Un piéton percuté par une voiture, c’est le genre de situation que personne ne souhaite vivre. Pourtant, les accidents de la circulation impliquant un piéton sont plus fréquents qu’on ne le pense, et les conséquences peuvent être très graves. Qui est responsable ? Comment obtenir une indemnisation ? Quels sont vos droits face à l’assureur ? On vous explique tout, étape par étape.
Quelle est la responsabilité du conducteur ?
Quand un piéton est renversé par une voiture, la question de la responsabilité du conducteur du véhicule se pose immédiatement. Le conducteur a toujours l’obligation de garder la maîtrise de son véhicule, quelles que soient les circonstances de l’accident.
En cas de délit de fuite, la sanction pour avoir renversé un piéton est particulièrement lourde. L’automobiliste encourt une amende pouvant atteindre 30 000 € et une peine de prison allant jusqu’à 2 ans. Si l’accident a été provoqué sous l’emprise de l’alcool ou de stupéfiants, des poursuites pénales pourront aussi être engagées, et le contrat d’assurance auto peut prévoir une garantie protection juridique pour accompagner le conducteur dans sa défense.
Bon à savoir
Le délit de fuite est un délit pénal, pas une simple infraction. Quitter les lieux sans s’identifier expose le conducteur à des poursuites lourdes, même si les blessures semblent légères.
Comment la loi détermine-t-elle la faute ?
La loi du 5 juillet 1985, dite loi Badinter, encadre la responsabilité dans les accidents de la circulation impliquant un véhicule terrestre à moteur. Le piéton y est considéré comme un usager vulnérable de la voie publique et bénéficie d’une protection renforcée.
Pour déterminer la faute, les forces de l’ordre dressent un procès verbal. Ce document, complété par le constat amiable, sert de base pour établir la responsabilité de chaque partie. La Cour de cassation a défini la faute inexcusable du piéton (2e civ., 20 juillet 1987) comme une faute volontaire d’une exceptionnelle gravité, sans raison valable, cause exclusive de l’accident. Traverser hors du passage piéton ne suffit jamais à dégager le conducteur de sa responsabilité.
Bon à savoir
“J’ai traversé au rouge, donc je n’ai droit à rien” est une légende urbaine.

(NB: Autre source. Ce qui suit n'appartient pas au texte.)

/-- The chain of slot 0, of a length and contents that the spec does not give. -/
def getCertificate (p : Nat) (s : State) : State :=
  afterStep p (spdmOf p s).algs (fun t => if t.sec.sec = .blank then spdmError p 5 t else spdmFree p 0x02 (Config.freeNat t.freeCtr % 65536) (bumpFree t)) s
def execGetCertificate (p : Nat) (s : State) : Res := .next (onSpdm p (getCertificate p) s)

/-- `CHALLENGE`: signed with one leaf; a record torn by a reset consumes none, and nothing is answered (R444). -/
def challenge (p : Nat) (torn : Bool) (s : State) : State :=
  if torn then s else afterStep p (spdmOf p s).algs (spdmSigned p fun t => spdmFree p 0x03 (48 + 32 + 48 + sigBytes) t) s
def execChallenge (p : Nat) (torn : Bool) (s : State) : Res := .next (onSpdm p (challenge p torn) s)

/-- What of the state the contents of a measurement depend on: the ROM on nothing, the component images on the running image, the fuses on
the security version and on what provisioning has burnt (R438, R446; log 246). -/
def measuredOver (i : Nat) (s : State) : List Nat :=
  if i = 1 then [] else if i = 3 then [s.fw.running, imageDigest s.fw.running s] else [s.fw.fuseSvn, b2n (decide (s.sec.dbg = .open))]

/-- The value of a measurement: index 2 is the running image's, 5 and 6 are taken over the state, the others over contents outside the
model (R446; 17 R516; log 246). -/
def measurement (i : Nat) (s : State) : Bytes :=
  if i = 2 then leBytes 48 (imageDigest s.fw.running s)
  else if i = 5 then shake256 (leBytes 1 s.sec.sec.code ++ leBytes 1 s.sec.dbg.code ++ leBytes 2 s.sec.causes) 48
  else if i = 6 then shake256 (capTable s) 48 else leBytes 48 (Config.measured i (measuredOver i s)).toNat

/-- The record of a measurement: its index and its value. -/
def measurementRecord (i : Nat) (s : State) : Bytes := leBytes 1 i ++ measurement i s

/-- The measurements that an operation names: one, all of them, or only their number (R446). -/
def measurementsOf (index : Nat) (s : State) : Bytes :=
  if index = 0 then [] else if index = 0xFF then (rangeFrom 1 6).flatMap fun i => measurementRecord i s else measurementRecord index s

/-- `GET_MEASUREMENTS`: unsigned, or signed with one leaf. -/
def getMeasurements (p index : Nat) (sig : Bool) (s : State) : State :=
  let body := leBytes 1 (if index = 0 then 6 else if index = 0xFF then 6 else 1) ++ measurementsOf index s
  afterStep p ((spdmOf p s).algs && (decide (index ≤ 6) || decide (index = 0xFF)))
    (fun t => if sig then spdmSigned p (fun u => bumpFreeBy sigBytes (spdmReply p 0x60 (body ++ freeBytes sigBytes u) u)) t else spdmReply p 0x60 body t) s
def execGetMeasurements (p index : Nat) (signed : Bool) (s : State) : Res := .next (onSpdm p (getMeasurements p index signed) s)

/-- A peer session is made only in these states (R447). -/
def peerAllowed (p : Nat) (s : State) : Bool :=
  decide (p = 0) || (decide (s.sec.sec = .provisioned ∨ s.sec.sec = .admitted) && decide (s.sec.dbg = .sealed))

/-- A verification on port H fails; the third in a row sets `ATTEST` (R449). -/
def verifyFailed (p : Nat) (s : State) : State :=
  let t := spdmError p 6 (modSpdm p (fun x => { x with opening := none }) s)
  if p ≠ 0 ∨ s.sec.sec = .blank then t
  else
    let n := (spdmOf p s).failures + 1
    if n < 3 then modSpdm p (fun x => { x with failures := n }) t
    else quarantine 0 (secEvent 0x0A03 0xFF (leBytes 1 0) (modSpdm p (fun x => { x with failures := 0 }) t))

/-- `KEY_EXCHANGE`: a signature with one leaf opens a session (R448 step 3). -/
def keyExchange (p sid : Nat) (ok : Bool) (s : State) : State :=
  afterStep p ((spdmOf p s).algs && peerAllowed p s)
    (fun t => if ok then spdmSigned p (fun u => spdmFree p 0x64 (32 + 96 + sigBytes + 48) (modSpdm p (fun x => { x with opening := some sid, failures := 0 }) u)) t
      else verifyFailed p t) s
def execKeyExchange (p sid : Nat) (ok : Bool) (s : State) : Res := .next (onSpdm p (keyExchange p sid ok) s)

Seul un comportement volontaire d’une exceptionnelle gravité, prouvé comme cause exclusive de l’accident, peut priver le piéton de son indemnisation.
Quelles sont les obligations de l’assureur ?
L’assureur du véhicule impliqué doit adresser un questionnaire Badinter à la victime piétonne dans les 6 semaines suivant l’accident. Ce document déclenche officiellement le processus d’indemnisation. Il doit ensuite verser une provision financière suffisante dans les 8 mois suivant le sinistre.

Les réflexes à avoir juste après l’accident
- Appeler les secours (pompiers, SAMU) si quelqu’un est blessé
- Contacter les forces de l’ordre (même sans blessure apparente)
- Remplir un constat amiable sur place avec l’autre partie
- Photographier les lieux, les dégâts et les blessures visibles
- Relever les coordonnées des témoins présents
- Consulter un médecin et obtenir un certificat médical initial (CMI)
Une fois l’état de santé de la victime consolidé, l’assureur dispose de 5 mois pour formuler une offre d’indemnisation définitive. Si cette offre apparaît insuffisante, la victime peut la contester, négocier ou saisir la justice.
Quelles garanties pour le piéton victime ?
Lorsqu’un piéton est accidenté, la couverture dépend du type de véhicule impliqué. La loi Badinter protège face à un véhicule terrestre à moteur, tandis que le droit commun de la responsabilité civile s’applique face à un vélo ou une trottinette.
Véhicule à moteur vs vélo/trottinette : deux régimes très différents
| Type | Accident avec un véhicule à moteur | Accident avec un vélo ou une trottinette |
| Loi applicable | Loi Badinter (5 juillet 1985) | Droit commun de la responsabilité civile |
| Charge de la preuve | L’assureur doit prouver la faute inexcusable | Le piéton doit prouver la faute du cycliste |
| Faute du piéton | Seule la faute inexcusable (cause exclusive) réduit l’indemnisation | Une faute simple suffit à réduire l’indemnisation |
| Assurance obligatoire | Oui | Non |
| Recours si fuite | Saisine du FGAO | Saisine de la CIVI (plus complexe) |
Quels types de dommages corporels sont couverts ?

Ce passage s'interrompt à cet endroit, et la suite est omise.